Аппий Клавдий, военный трибун, как и я, был чуть ли не в два раза меня старше. Человеком он слыл осторожным и практичным. Семья его сильно нуждалась в деньгах, и он постарался поправить положение, выдав старшую свою дочь за самого влиятельного человека в богатой Капуе. Его вольноотпущенники вели дела вместе с капуанцами и жертвовали весьма не малые суммы своему патрону. У Аппия был трезвый взгляд на вещи, он умел подмечать детали. В юности Аппий был необыкновенно красив, за что получил прозвище Пульхр[40]40
Пульхр означает красавец.
[Закрыть]. С годами он несколько погрузнел, но черты его лица по-прежнему поражали скульптурной правильностью. Он был умен, но несколько вял, и потому не умел отстаивать свое мнение.
– Почему напали именно на водоносов? – повторил свой вопрос Аппий на новый лад.
– Думаешь, в этом есть какой-то смысл? – спросил Гемин.
– Пуниец все делает со смыслом, – напомнил Аппий.
– Он хотел, чтобы у нас была нужда в воде, – дал вполне резонное объяснение Варрон. Плебей и сын мясника, он обладал смекалкой и энергией, которой могли бы позавидовать многие аристократы. Но дальше этого заключения он тоже не пошел.
– А значит, хочет, чтобы мы немедленно вышли на битву, – завершил его мысль Аппий Клавдий. Ах, если бы он хоть чуть-чуть оказался настойчивее!
– Да брось, Аппий! – засмеялся Эмилий Павел. – Ты что думаешь, Пуниец может нас победить?
– Ганнибал хочет, чтобы мы сражались именно здесь, – не уступал Клавдий. – Ему нравится это место. Почему?

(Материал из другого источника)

/-- V-RIN-7 to V-RIN-12. -/
theorem test_signed_values :
    stored (exec (.extractS16 (single 1)) (decoding [0xFE, 0xFF] [])) = some (.scalar (.int (-2))) ∧
    stored (exec (.extractS16S32 (single 1)) (decoding [0x00, 0x80] [])) = some (.scalar (.int (-32768))) ∧
    stored (exec (.extractS16S64 (single 1)) (decoding [0xFF, 0x7F] [])) = some (.scalar (.int 32767)) ∧
    stored (exec (.extractS32 (single 1)) (decoding [0xFF, 0xFF, 0xFF, 0xFF] [])) = some (.scalar (.int (-1))) ∧
    stored (exec (.extractS32S64 (single 1)) (decoding [0, 0, 0, 0x80] []))
      = some (.scalar (.int (-2147483648))) ∧
    stored (exec (.extractS64 (single 1)) (decoding [0, 0, 0, 0, 0, 0, 0, 0x80] []))
      = some (.scalar (.int (-9223372036854775808))) := by decide

/-- V-RIN-13 to V-RIN-15. -/
theorem test_float_values :
    stored (exec (.extractF32 (single 1)) (decoding [0, 0, 0x80, 0x3F] [])) = some (.scalar (.flt4 0x3F800000)) ∧
    stored (exec (.extractF32F64 (single 1)) (decoding [0, 0, 0xC0, 0x7F] []))
      = some (.scalar (.flt4 0x7FC00000)) ∧
    stored (exec (.extractF64 (single 1)) (decoding [0, 0, 0, 0, 0, 0, 0xF0, 0x3F] []))
      = some (.scalar (.flt8 0x3FF0000000000000)) := by decide

/-- V-RIN-26: a count from the loop variable; elements of 0, 1 and 2 values. -/
theorem test_loop_count_from_variable :
    stored (exec (.extractU16 { field := 1, cond := none, count := .ref 3
                                loop := some { var := 3, bound := .lit 3, guard := none } })
      (decoding [1, 0, 2, 0, 3, 0] []))
      = some (.seq [.many [], .one (.int 1), .many [.int 2, .int 3]]) := by decide

/-- V-RIN-45 and V-RIN-46: the truncation is at the value that does not fit. -/
theorem test_truncated :
    (after (exec (.extractU16 { single 1 with count := .lit 3 }) (decoding [1, 2, 3, 4, 5] []))).rin.errCursor = 4 ∧
    (after (exec (.extractU16 { single 1 with count := .lit 3 }) (decoding [1, 2, 3, 4, 5] []))).queues.rinOut
      = [.fail 0 .truncatedPayload] := by decide

/-- The context of V-EXP-1 to V-EXP-15. -/
def vectorCtx : Record :=
  [(2, .scalar (.int 3)), (4, .seq [.one (.int 1), .one (.int 2)]), (6, .scalar (.flt4 0x3F800000))]

/-- V-EXP-1 to V-EXP-9. -/
theorem test_nodes :
    (after (exec (.lit 5) (decoding [] vectorCtx))).rin.val = 5 ∧
    (after (exec (.ref 2) (decoding [] vectorCtx))).rin.val = 3 ∧
    (after (exec (.eq (.ref 2) (.lit 3)) (decoding [] vectorCtx))).rin.val = 1 ∧
    (after (exec (.ne (.ref 2) (.lit 3)) (decoding [] vectorCtx))).rin.val = 0 ∧
    (after (exec (.lt (.lit (-1)) (.lit 0)) (decoding [] vectorCtx))).rin.val = 1 ∧
    (after (exec (.le (.lit 3) (.lit 3)) (decoding [] vectorCtx))).rin.val = 1 ∧
    (after (exec (.gt (.ref 2) (.lit 3)) (decoding [] vectorCtx))).rin.val = 0 ∧
    (after (exec (.ge (.ref 2) (.lit 2)) (decoding [] vectorCtx))).rin.val = 1 ∧
    (after (exec (.eq (.cmp .lt (.lit 1) (.lit 2)) (.lit 1)) (decoding [] vectorCtx))).rin.val = 1 := by decide

/-- V-EXP-10 to V-EXP-13. -/
theorem test_node_errors :
    eval vectorCtx (.ref 9) = .error (.unresolvedSymbol, 9) ∧
    eval vectorCtx (.ref 4) = .error (.notScalarInteger, 4) ∧
    eval vectorCtx (.ref 6) = .error (.notScalarInteger, 6) ∧
    eval vectorCtx (.cmp .eq (.ref 9) (.ref 4)) = .error (.unresolvedSymbol, 9) := ⟨rfl, rfl, rfl, rfl⟩

/-- V-RIN-38 and V-RIN-32: a recipe of no operations, and no recipe. -/
theorem test_decode_command :
    (after (hostCommand (.decode (bankOf bank7)) { configured 0 with rtab := [(7, [0, 0])] })).queues.rinOut
      = [.ok 7 []] ∧
    (after (hostCommand (.decode (bankOf bank7)) (configured 0))).queues.rinOut = [.fail 7 .noRecipe] := by decide

/-! ## Fetching -/

/-- The words of the opcode table that name a verb, a record or a node. -/
theorem test_table_words :
    decodeTableWord 16 0x6061 = some (.startBlock 0) ∧ decodeTableWord 16 0x600E = some (.endBank 0 0) ∧
    decodeTableWord 8 0x29 = some (.extractS64 { single 0 with count := .lit 0 }) ∧
    decodeTableWord 8 0x02 = some (.ref 0) ∧ decodeTableWord 8 0x12 = some (.lt (.lit 0) (.lit 0)) := by decide

/-- The step after `withFetchWord` runs the word's instruction. -/
theorem test_fetch_runs :
    (after (step (State.reset.withFetchWord 16 0x6000))).counters.unknownVerbCount = 1 ∧
    (after (step (State.reset.withFetchWord 8 0x29))).queues.rinOut = [.ok 0 [(0, .seq [])]] ∧
    isNext (step (State.reset.withFetchWord 8 0x02)) = true := by decide

/-! ## Witnesses: for each statement with hypotheses, a concrete case that meets all of them -/

theorem witness_DecodeEncodeAgree : (Instr.extractU16 { single 1 with cond := some (.cmp .eq (.ref 0) (.lit 1)) }).wf 2 = true
    ∧ (Instr.unknownVerb 0x65).wf 0 = true := by decide

theorem witness_DecodedBytesAreTheEncoding :
    decode .symbol 0 [0x60, 0x05, 0x61] = .ok (.unknownVerb 0x05, [0x61])
      ∧ decode .record 1 (typeRecord 0x2A) = .ok (.extractF64 (single 1), []) := ⟨rfl, rfl⟩

theorem witness_ImagesAreRecipes :
    decodeImage 1 ([0x01, 0x00] ++ typeRecord 0x14) = .ok [.extractU32 (single 1)] := rfl

/-- The 15 types, and the six FLAGS values. -/
theorem witness_CarrierBytesLegal :
    decodeType 0x2A = .ok .f64 ∧ decodeType 0x00 = .ok .u16 ∧ decodeFlags 0x06 = .ok (false, true, true)
      ∧ decodeFlags 0x04 = .error (.badFlags 0x04) := ⟨rfl, rfl, rfl, rfl⟩

theorem witness_CrcDetectsByteChange : (0 : Nat) < [(7 : Byte)].length ∧ (6 : Byte) ≠ [(7 : Byte)][0] := by decide

/-- The last payload byte (offset 31995) and the first and third trailer bytes. -/
theorem witness_SendFillsFrame :
    let at_ (n : Nat) : State := { configured 0 with bfv := { State.reset.bfv with fill := n, buf := [(5, 9)] } }
    ∀ n ∈ [0, 31995, 31996, 31998], (at_ n).status.runState = .running ∧ (at_ n).cfg.valid = 7 ∧
      (at_ n).bfv.fill + 1 < 32000 ∧ Memory.wf (at_ n).bfv.buf := by decide

/-- The blocks of the statements about a block: every byte 0x60, into a buffer that holds something. -/
def sixties : List Byte := List.replicate 31996 0x60

def partlyFilled : State := { configured 0 with bfv := { State.reset.bfv with buf := [(5, 9)] } }

theorem witness_BlockReleased : sixties.length = 31996 ∧ partlyFilled.status.runState = .running ∧
    partlyFilled.bfv.fill = 0 ∧ Memory.wf partlyFilled.bfv.buf := ⟨List.length_replicate, by decide, by decide, by decide⟩

theorem witness_BlockCrcMismatch : sixties.length = 31996 ∧ crc sixties + 1 ≠ crc sixties ∧
    partlyFilled.status.runState = .running ∧ partlyFilled.bfv.fill = 0 ∧ Memory.wf partlyFilled.bfv.buf :=
  ⟨List.length_replicate, by simp, by decide, by decide, by decide⟩

theorem witness_BlockNeedsRoom :
    sixties.length = 31996 ∧
      32000 ≤ ({ configured 0 with bfv := { State.reset.bfv with fill := 32000 } } : State).bfv.fill :=
  ⟨List.length_replicate, by decide⟩

theorem witness_FrameIsItsSends : sixties.length = 31996 ∧ partlyFilled.status.runState = .running ∧
    partlyFilled.cfg.valid = 7 ∧ partlyFilled.bfv.fill = 0 ∧ partlyFilled.bfv.releasing = [] ∧
    partlyFilled.bfv.index ≠ 0xFFFFFFFF := ⟨List.length_replicate, by decide, by decide, by decide, by decide, by decide⟩

theorem witness_ShortBlockAtEos :
    let at_ (n : Nat) : State := { configured 0 with bfv := { State.reset.bfv with fill := n } }
    ∀ n ∈ [1, 31999], (at_ n).status.runState = .running ∧ (at_ n).cfg.valid = 7 ∧ 1 ≤ (at_ n).bfv.fill ∧
      (at_ n).bfv.fill ≤ 31999 := by decide

/-- A frame boundary with a bank and an event open and BRA inside a segment. -/
theorem witness_CleanEndAtEos :
    let s := settle (braBytes [0x60, 0x07, 0x08, 0, 0, 0, 0x07] (withEvent [bankOf bank1] (configured 0)))
    s.status.runState = .running ∧ s.cfg.valid = 7 ∧ s.bfv.fill = 0 ∧ s.bra.isOpen = true ∧
      s.evg.inEvent = true ∧ s.bra.state = .segData := by decide

/-- One state for each of the three refusals; and a step of an ended stream, whose next command reads a register. -/
theorem witness_SendRefused :
    (braEos (configured 0)).status.runState = .done ∧
    (raiseError .shortBlock 0 0 1 (configured 0)).status.runState = .error ∧
    (State.reset.status.runState = .running ∧ State.reset.cfg.valid ≠ 7) ∧
    (let s : State := { braEos (configured 0) with host := { todo := [.csrRead 8], reads := [] } }
     s.status.runState ≠ .running ∧ noReset s ∧ isNext (step s) = true) :=
  ⟨by decide, by decide, by decide, by decide, by simp [noReset], by decide⟩

theorem witness_NoOpVerbsRun : (Instr.endBlockLogical = .endBlockLogical ∧ (0x62 : Byte) = 0x62) ∧
    (Instr.endBlockPhysical = .endBlockPhysical ∧ (0x63 : Byte) = 0x63) ∧
    (Instr.filler = .filler ∧ (0x64 : Byte) = 0x64) := by decide

/-- SCAN for the two symbols, and the unknown verbs at the ends of their ranges. -/
theorem witness_SkippedSymbolsRun : (configured 0).bra.state = .scan ∧
    ∀ v ∈ ([0x00, 0x06, 0x09, 0x0D, 0x10, 0x60, 0x65, 0xFF] : List Byte),
      v ∉ ([0x07, 0x08, 0x0E, 0x0F, 0x61, 0x62, 0x63, 0x64] : List Byte) := by decide

/-- A state whose bank buffer holds at most 8 bytes. -/
def eightByteBanks (buf : List Byte) : State :=
  withBank buf { configured 0 with params := { Config.defaultParams with maxBankBytes := 8 } }

/-- START_BANK over an open bank, and CONTINUE that fills the buffer exactly; both at the capacity. -/
theorem witness_SegmentAppended :
    (segmentBase (.startBank bank7) bank7 [] (eightByteBanks [1, 2]) ∧
      ([] : List Byte).length + bank7.length ≤ (eightByteBanks [1, 2]).params.maxBankBytes ∧ bank7.length < 2 ^ 32) ∧
    (segmentBase (.continueBank [3, 4]) [3, 4] [1, 2, 3, 4, 5, 6] (eightByteBanks [1, 2, 3, 4, 5, 6]) ∧
      [(1 : Byte), 2, 3, 4, 5, 6].length + [(3 : Byte), 4].length
        ≤ (eightByteBanks [1, 2, 3, 4, 5, 6]).params.maxBankBytes) :=
  ⟨⟨.inl ⟨rfl, rfl⟩, by decide, by decide⟩, .inr ⟨rfl, rfl⟩, by decide⟩

/-- One byte too many for START_BANK, and CONTINUE into a buffer that is full. -/
theorem witness_SegmentOverflows :
    (segmentBase (.startBank (0 :: bank7)) (0 :: bank7) [] (eightByteBanks [1, 2]) ∧
      ([] : List Byte).length ≤ (eightByteBanks [1, 2]).params.maxBankBytes ∧
      (eightByteBanks [1, 2]).params.maxBankBytes < ([] : List Byte).length + (0 :: bank7).length ∧
      (0 :: bank7).length < 2 ^ 32) ∧
    (segmentBase (.continueBank [9]) [9] bank7 (eightByteBanks bank7) ∧
      bank7.length ≤ (eightByteBanks bank7).params.maxBankBytes ∧
      (eightByteBanks bank7).params.maxBankBytes < bank7.length + [(9 : Byte)].length) :=
  ⟨⟨.inl ⟨rfl, rfl⟩, by decide, by decide, by decide⟩, .inr ⟨rfl, rfl⟩, by decide, by decide⟩

/-- A wrong CRC, and a right one over 7 bytes, the longest bank that is too short. -/
theorem witness_EndBankRejects :
    (0x80B4 : BitVec 16) ≠ crc (withBank bank7 (configured 0)).bra.buf ∧
    (crc (List.replicate 7 0) = crc (withBank (List.replicate 7 0) (configured 0)).bra.buf ∧
      (withBank (List.replicate 7 0) (configured 0)).bra.buf.length < 8) := by decide +kernel

/-- Bank 7 outside an event, and inside one. -/
theorem witness_EndBankMember :
    let s := withBank bank7 (configured 0)
    let t := withEvent [bankOf bank1] s
    (0x80B5 = crc s.bra.buf ∧ 8 ≤ s.bra.buf.length) ∧ (headerBank s.bra.buf).bankId ≠ s.cfg.startId ∧
    s.evg.inEvent = false ∧ t.evg.inEvent = true ∧ (headerBank t.bra.buf).bankId ≠ t.cfg.stopId ∧
    t.evg.buf.length ≠ t.params.maxEventBanks := by decide +kernel

theorem witness_EndBankStartsEvent :
    let s := withBank bank1 (withEvent [bankOf bank7] (configured 1))
    (0x81BF = crc s.bra.buf ∧ 8 ≤ s.bra.buf.length) ∧ (headerBank s.bra.buf).bankId = s.cfg.startId := by decide +kernel

/-- A stop marker with room under KEEP_MARKERS = 1, and one with a full event under KEEP_MARKERS = 0. -/
theorem witness_EndBankStopsEvent :
    let s := withBank bank2 (withEvent [bankOf bank1] (configured 1))
    let t := withBank bank2 (withEvent [bankOf bank1]
      { configured 0 with params := { Config.defaultParams with maxEventBanks := 1 } })
    ∀ u ∈ [s, t], (0x0B6F = crc u.bra.buf ∧ 8 ≤ u.bra.buf.length) ∧
      (headerBank u.bra.buf).bankId ≠ u.cfg.startId ∧ (headerBank u.bra.buf).bankId = u.cfg.stopId ∧
      u.evg.inEvent = true ∧
      (u.cfg.flags.getLsbD 0 = true → u.evg.buf.length ≠ u.params.maxEventBanks) := by decide +kernel

/-- A full event of one bank that another bank, and a kept stop marker, would join. -/
theorem witness_EndBankEventOverflow :
    let full : State := withEvent [bankOf bank1]
      { configured 1 with params := { Config.defaultParams with maxEventBanks := 1 } }
    ∀ u ∈ [withBank bank7 full, withBank bank2 full], 8 ≤ u.bra.buf.length ∧
      (headerBank u.bra.buf).bankId ≠ u.cfg.startId ∧ u.evg.inEvent = true ∧
      u.evg.buf.length = u.params.maxEventBanks ∧
      ((headerBank u.bra.buf).bankId = u.cfg.stopId → u.cfg.flags.getLsbD 0 = true) := by decide

/-- Bank 7 in two segments with two stray bytes between them, the shortest bank there is. -/
theorem witness_SegmentsFormBank :
    let seg : List Byte := [7, 0, 0, 0]
    let more : List (List Byte × List Byte) := [([0x00, 0x61], [1, 0, 0, 0])]
    (configured 0).bra.state = .scan ∧ seg.length < 2 ^ 32 ∧
    (∀ p ∈ more, (∀ b ∈ p.1, b ≠ 0x60) ∧ p.2.length < 2 ^ 32) ∧
    bank7 = seg ++ (more.map Prod.snd).flatten ∧ 8 ≤ bank7.length ∧
    bank7.length ≤ (configured 0).params.maxBankBytes ∧ (configured 0).evg.inEvent = false ∧
    (headerBank bank7).bankId ≠ (configured 0).cfg.startId := by decide

theorem witness_StraysResynchronise :
    (configured 0).bra.state = .scan ∧ ∀ b ∈ ([0x00, 0xFF, 0x5F, 0x61] : List Byte), b ≠ 0x60 := by decide

/-- Two blocks of stray bytes. -/
theorem witness_PayloadsConcatenate :
    let p : List Byte := List.replicate 31996 0
    ∃ t, p.length = 31996 ∧ (configured 0).status.runState = .running ∧ (configured 0).bfv.fill = 0 ∧
      Memory.wf (configured 0).bfv.buf ∧ braBytes (p ++ p) (configured 0) = .ok t := by
  have h : ∀ b ∈ List.replicate 31996 (0 : Byte) ++ List.replicate 31996 0, b ≠ Config.opcodeByte := by
    intro b hb
    have h0 : b = 0 := by rcases List.mem_append.1 hb with h | h <;> exact (List.mem_replicate.1 h).2
    subst h0
    decide
  exact ⟨_, List.length_replicate, by decide, by decide, by decide,
    braBytes_strays _ (s := configured 0) rfl h⟩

– Он просто не сталкивался с нашими легионами в настоящей битве, – заявил Гемин. – На берегу Требии он не смог сдержать наши легионы и напал на фланги. На Тразименском озере была не битва, а подлая пунийская ловушка. Завтра легионы раздавят Ганнибала.
Аппий хотел что-то возразить, но видя, что все шумно соглашаются с Гемином, промолчал.
* * *
Утром, покинув лагерь, перейдя реку вброд и выстраиваясь на равнине для битвы, мы были уверены, что наступает величайший день римской славы. Да и у кого мурашки не побежали бы по спине, когда легионеры ударили по щитам пилумами, и грохот пошел по равнине. Железная масса подалась вперед да так, будто сама земля двинулась у них под ногами и отдалась глухим стоном. Мы шли вперед и легко гнали галлов, что стояли в первых рядах Ганнибаловой пехоты.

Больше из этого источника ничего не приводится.